Segment Open
/-! ### `modChime` -/

@[simp] theorem Dev.modChime_regs (d : Dev) (f : Chime → Chime) : (d.modChime f).regs = d.regs := rfl
@[simp] theorem Dev.modChime_tabs (d : Dev) (f : Chime → Chime) : (d.modChime f).tabs = d.tabs := rfl
@[simp] theorem Dev.modChime_frozen (d : Dev) (f : Chime → Chime) : (d.modChime f).frozen = d.frozen := rfl
@[simp] theorem Dev.modChime_latch (d : Dev) (f : Chime → Chime) : (d.modChime f).latch = d.latch := rfl
@[simp] theorem Dev.modChime_readData (d : Dev) (f : Chime → Chime) : (d.modChime f).readData = d.readData := rfl
@[simp] theorem Dev.modChime_now (d : Dev) (f : Chime → Chime) : (d.modChime f).now = d.now := rfl
@[simp] theorem Dev.modChime_locked (d : Dev) (f : Chime → Chime) : (d.modChime f).locked = d.locked := rfl
@[simp] theorem Dev.modChime_dt (d : Dev) (f : Chime → Chime) : (d.modChime f).dt = d.dt := rfl
@[simp] theorem Dev.modChime_lockAt (d : Dev) (f : Chime → Chime) : (d.modChime f).lockAt = d.lockAt := rfl
@[simp] theorem Dev.modChime_incr (d : Dev) (f : Chime → Chime) : (d.modChime f).incr = d.incr := rfl
@[simp] theorem Dev.modChime_tgrid (d : Dev) (f : Chime → Chime) : (d.modChime f).tgrid = d.tgrid := rfl
@[simp] theorem Dev.modChime_grid (d : Dev) (f : Chime → Chime) : (d.modChime f).grid = d.grid := rfl
@[simp] theorem Dev.modChime_gnum (d : Dev) (f : Chime → Chime) : (d.modChime f).gnum = d.gnum := rfl
@[simp] theorem Dev.modChime_nextGalley (d : Dev) (f : Chime → Chime) : (d.modChime f).nextGalley = d.nextGalley := rfl
@[simp] theorem Dev.modChime_galleys (d : Dev) (f : Chime → Chime) : (d.modChime f).galleys = d.galleys := rfl
@[simp] theorem Dev.modChime_formes (d : Dev) (f : Chime → Chime) : (d.modChime f).formes = d.formes := rfl
@[simp] theorem Dev.modChime_power (d : Dev) (f : Chime → Chime) : (d.modChime f).power = d.power := rfl
@[simp] theorem Dev.modChime_arb (d : Dev) (f : Chime → Chime) : (d.modChime f).arb = d.arb := rfl
@[simp] theorem Dev.modChime_host (d : Dev) (f : Chime → Chime) : (d.modChime f).host = d.host := rfl
@[simp] theorem Dev.modChime_msix (d : Dev) (f : Chime → Chime) : (d.modChime f).msix = d.msix := rfl
@[simp] theorem Dev.modChime_vec (d : Dev) (f : Chime → Chime) : (d.modChime f).vec = d.vec := rfl
@[simp] theorem Dev.modChime_queues (d : Dev) (f : Chime → Chime) : (d.modChime f).queues = d.queues := rfl
@[simp] theorem Dev.modChime_snaps (d : Dev) (f : Chime → Chime) : (d.modChime f).snaps = d.snaps := rfl
@[simp] theorem Dev.modChime_cap (d : Dev) (f : Chime → Chime) : (d.modChime f).cap = d.cap := rfl
@[simp] theorem Dev.modChime_fuse (d : Dev) (f : Chime → Chime) : (d.modChime f).fuse = d.fuse := rfl
@[simp] theorem Dev.modChime_pins (d : Dev) (f : Chime → Chime) : (d.modChime f).pins = d.pins := rfl
@[simp] theorem Dev.modChime_ret (d : Dev) (f : Chime → Chime) : (d.modChime f).ret = d.ret := rfl
@[simp] theorem Dev.modChime_lim (d : Dev) (f : Chime → Chime) : (d.modChime f).lim = d.lim := rfl
@[simp] theorem Dev.modChime_les (d : Dev) (f : Chime → Chime) : (d.modChime f).les = d.les := rfl
@[simp] theorem Dev.modChime_fmx (d : Dev) (f : Chime → Chime) : (d.modChime f).fmx = d.fmx := rfl
@[simp] theorem Dev.modChime_grps (d : Dev) (f : Chime → Chime) : (d.modChime f).grps = d.grps := rfl
@[simp] theorem Dev.modChime_path (d : Dev) (f : Chime → Chime) : (d.modChime f).path = d.path := rfl
@[simp] theorem Dev.modChime_tym (d : Dev) (f : Chime → Chime) : (d.modChime f).tym = d.tym := rfl
@[simp] theorem Dev.modChime_vault (d : Dev) (f : Chime → Chime) : (d.modChime f).vault = d.vault := rfl
@[simp] theorem Dev.modChime_trust (d : Dev) (f : Chime → Chime) : (d.modChime f).trust = d.trust := rfl
@[simp] theorem Dev.modChime_calRun (d : Dev) (f : Chime → Chime) : (d.modChime f).calRun = d.calRun := rfl
@[simp] theorem Dev.modChime_mon (d : Dev) (f : Chime → Chime) : (d.modChime f).mon = d.mon := rfl
@[simp] theorem Dev.modChime_ecc (d : Dev) (f : Chime → Chime) : (d.modChime f).ecc = d.ecc := rfl
@[simp] theorem Dev.modChime_chime (d : Dev) (f : Chime → Chime) : (d.modChime f).chime = f d.chime := rfl
@[simp] theorem Dev.modChime_pmClock (d : Dev) (f : Chime → Chime) : (d.modChime f).pmClock = d.pmClock := rfl
@[simp] theorem Dev.modChime_flowPm (d : Dev) (f : Chime → Chime) : (d.modChime f).flowPm = d.flowPm := rfl
@[simp] theorem Dev.modChime_flowDef (d : Dev) (f : Chime → Chime) : (d.modChime f).flowDef = d.flowDef := rfl
@[simp] theorem Dev.modChime_free (d : Dev) (f : Chime → Chime) : (d.modChime f).free = d.free := rfl
@[simp] theorem Dev.modChime_get (d : Dev) (f : Chime → Chime) (r : Fld) (i : Nat) : (d.modChime f).get r i = d.get r i := rfl
@[simp] theorem Dev.modChime_getJ (d : Dev) (f : Chime → Chime) (r : Fld) (i j : Nat) : (d.modChime f).getJ r i j = d.getJ r i j := rfl
@[simp] theorem Dev.modChime_flag (d : Dev) (f : Chime → Chime) (r : Fld) (i : Nat) : (d.modChime f).flag r i = d.flag r i := rfl
@[simp] theorem Dev.modChime_le (d : Dev) (f : Chime → Chime) (n : Nat) : (d.modChime f).le n = d.le n := rfl

/-! ### `modQueue` -/

@[simp] theorem Dev.modQueue_regs (d : Dev) (f : List StartEntry → List StartEntry) : (d.modQueue f).regs = d.regs := rfl
@[simp] theorem Dev.modQueue_tabs (d : Dev) (f : List StartEntry → List StartEntry) : (d.modQueue f).tabs = d.tabs := rfl
@[simp] theorem Dev.modQueue_frozen (d : Dev) (f : List StartEntry → List StartEntry) : (d.modQueue f).frozen = d.frozen := rfl
@[simp] theorem Dev.modQueue_latch (d : Dev) (f : List StartEntry → List StartEntry) : (d.modQueue f).latch = d.latch := rfl
@[simp] theorem Dev.modQueue_readData (d : Dev) (f : List StartEntry → List StartEntry) : (d.modQueue f).readData = d.readData := rfl
@[simp] theorem Dev.modQueue_now (d : Dev) (f : List StartEntry → List StartEntry) : (d.modQueue f).now = d.now := rfl
@[simp] theorem Dev.modQueue_locked (d : Dev) (f : List StartEntry → List StartEntry) : (d.modQueue f).locked = d.locked := rfl
@[simp] theorem Dev.modQueue_dt (d : Dev) (f : List StartEntry → List StartEntry) : (d.modQueue f).dt = d.dt := rfl
@[simp] theorem Dev.modQueue_lockAt (d : Dev) (f : List StartEntry → List StartEntry) : (d.modQueue f).lockAt = d.lockAt := rfl
@[simp] theorem Dev.modQueue_incr (d : Dev) (f : List StartEntry → List StartEntry) : (d.modQueue f).incr = d.incr := rfl
@[simp] theorem Dev.modQueue_tgrid (d : Dev) (f : List StartEntry → List StartEntry) : (d.modQueue f).tgrid = d.tgrid := rfl
@[simp] theorem Dev.modQueue_grid (d : Dev) (f : List StartEntry → List StartEntry) : (d.modQueue f).grid = d.grid := rfl
@[simp] theorem Dev.modQueue_gnum (d : Dev) (f : List StartEntry → List StartEntry) : (d.modQueue f).gnum = d.gnum := rfl
@[simp] theorem Dev.modQueue_nextGalley (d : Dev) (f : List StartEntry → List StartEntry) : (d.modQueue f).nextGalley = d.nextGalley := rfl
@[simp] theorem Dev.modQueue_galleys (d : Dev) (f : List StartEntry → List StartEntry) : (d.modQueue f).galleys = d.galleys := rfl
@[simp] theorem Dev.modQueue_formes (d : Dev) (f : List StartEntry → List StartEntry) : (d.modQueue f).formes = d.formes := rfl
@[simp] theorem Dev.modQueue_power (d : Dev) (f : List StartEntry → List StartEntry) : (d.modQueue f).power = d.power := rfl
@[simp] theorem Dev.modQueue_arb (d : Dev) (f : List StartEntry → List StartEntry) : (d.modQueue f).arb = d.arb := rfl
@[simp] theorem Dev.modQueue_host (d : Dev) (f : List StartEntry → List StartEntry) : (d.modQueue f).host = d.host := rfl
@[simp] theorem Dev.modQueue_msix (d : Dev) (f : List StartEntry → List StartEntry) : (d.modQueue f).msix = d.msix := rfl
@[simp] theorem Dev.modQueue_vec (d : Dev) (f : List StartEntry → List StartEntry) : (d.modQueue f).vec = d.vec := rfl
@[simp] theorem Dev.modQueue_queues (d : Dev) (f : List StartEntry → List StartEntry) : (d.modQueue f).queues = d.queues := rfl
@[simp] theorem Dev.modQueue_snaps (d : Dev) (f : List StartEntry → List StartEntry) : (d.modQueue f).snaps = d.snaps := rfl
@[simp] theorem Dev.modQueue_cap (d : Dev) (f : List StartEntry → List StartEntry) : (d.modQueue f).cap = d.cap := rfl
@[simp] theorem Dev.modQueue_fuse (d : Dev) (f : List StartEntry → List StartEntry) : (d.modQueue f).fuse = d.fuse := rfl
@[simp] theorem Dev.modQueue_pins (d : Dev) (f : List StartEntry → List StartEntry) : (d.modQueue f).pins = d.pins := rfl
@[simp] theorem Dev.modQueue_ret (d : Dev) (f : List StartEntry → List StartEntry) : (d.modQueue f).ret = d.ret := rfl
@[simp] theorem Dev.modQueue_les (d : Dev) (f : List StartEntry → List StartEntry) : (d.modQueue f).les = d.les := rfl
@[simp] theorem Dev.modQueue_fmx (d : Dev) (f : List StartEntry → List StartEntry) : (d.modQueue f).fmx = d.fmx := rfl
@[simp] theorem Dev.modQueue_grps (d : Dev) (f : List StartEntry → List StartEntry) : (d.modQueue f).grps = d.grps := rfl
@[simp] theorem Dev.modQueue_path (d : Dev) (f : List StartEntry → List StartEntry) : (d.modQueue f).path = d.path := rfl
@[simp] theorem Dev.modQueue_tym (d : Dev) (f : List StartEntry → List StartEntry) : (d.modQueue f).tym = d.tym := rfl
@[simp] theorem Dev.modQueue_vault (d : Dev) (f : List StartEntry → List StartEntry) : (d.modQueue f).vault = d.vault := rfl
@[simp] theorem Dev.modQueue_trust (d : Dev) (f : List StartEntry → List StartEntry) : (d.modQueue f).trust = d.trust := rfl
@[simp] theorem Dev.modQueue_calRun (d : Dev) (f : List StartEntry → List StartEntry) : (d.modQueue f).calRun = d.calRun := rfl
@[simp] theorem Dev.modQueue_mon (d : Dev) (f : List StartEntry → List StartEntry) : (d.modQueue f).mon = d.mon := rfl
@[simp] theorem Dev.modQueue_ecc (d : Dev) (f : List StartEntry → List StartEntry) : (d.modQueue f).ecc = d.ecc := rfl
@[simp] theorem Dev.modQueue_chime (d : Dev) (f : List StartEntry → List StartEntry) : (d.modQueue f).chime = d.chime := rfl
@[simp] theorem Dev.modQueue_pmClock (d : Dev) (f : List StartEntry → List StartEntry) : (d.modQueue f).pmClock = d.pmClock := rfl
@[simp] theorem Dev.modQueue_flowPm (d : Dev) (f : List StartEntry → List StartEntry) : (d.modQueue f).flowPm = d.flowPm := rfl
@[simp] theorem Dev.modQueue_flowDef (d : Dev) (f : List StartEntry → List StartEntry) : (d.modQueue f).flowDef = d.flowDef := rfl
@[simp] theorem Dev.modQueue_free (d : Dev) (f : List StartEntry → List StartEntry) : (d.modQueue f).free = d.free := rfl
@[simp] theorem Dev.modQueue_get (d : Dev) (f : List StartEntry → List StartEntry) (r : Fld) (i : Nat) : (d.modQueue f).get r i = d.get r i := rfl
@[simp] theorem Dev.modQueue_getJ (d : Dev) (f : List StartEntry → List StartEntry) (r : Fld) (i j : Nat) : (d.modQueue f).getJ r i j = d.getJ r i j := rfl
@[simp] theorem Dev.modQueue_flag (d : Dev) (f : List StartEntry → List StartEntry) (r : Fld) (i : Nat) : (d.modQueue f).flag r i = d.flag r i := rfl
@[simp] theorem Dev.modQueue_le (d : Dev) (f : List StartEntry → List StartEntry) (n : Nat) : (d.modQueue f).le n = d.le n := rfl

end Sys2Proof.Machine
end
Segment Closed
== EXERCISE DIRECTIONS ==
What you give back should be exactly the lines of the data above from the line with "(d.modQueue f).calRun = d.calRun := rfl" through the line with "f).chime = d.chime := rfl", both of those included, and nothing more.

== TASK OUTPUT ==
@[simp] theorem Dev.modQueue_calRun (d : Dev) (f : List StartEntry → List StartEntry) : (d.modQueue f).calRun = d.calRun := rfl
@[simp] theorem Dev.modQueue_mon (d : Dev) (f : List StartEntry → List StartEntry) : (d.modQueue f).mon = d.mon := rfl
@[simp] theorem Dev.modQueue_ecc (d : Dev) (f : List StartEntry → List StartEntry) : (d.modQueue f).ecc = d.ecc := rfl
@[simp] theorem Dev.modQueue_chime (d : Dev) (f : List StartEntry → List StartEntry) : (d.modQueue f).chime = d.chime := rfl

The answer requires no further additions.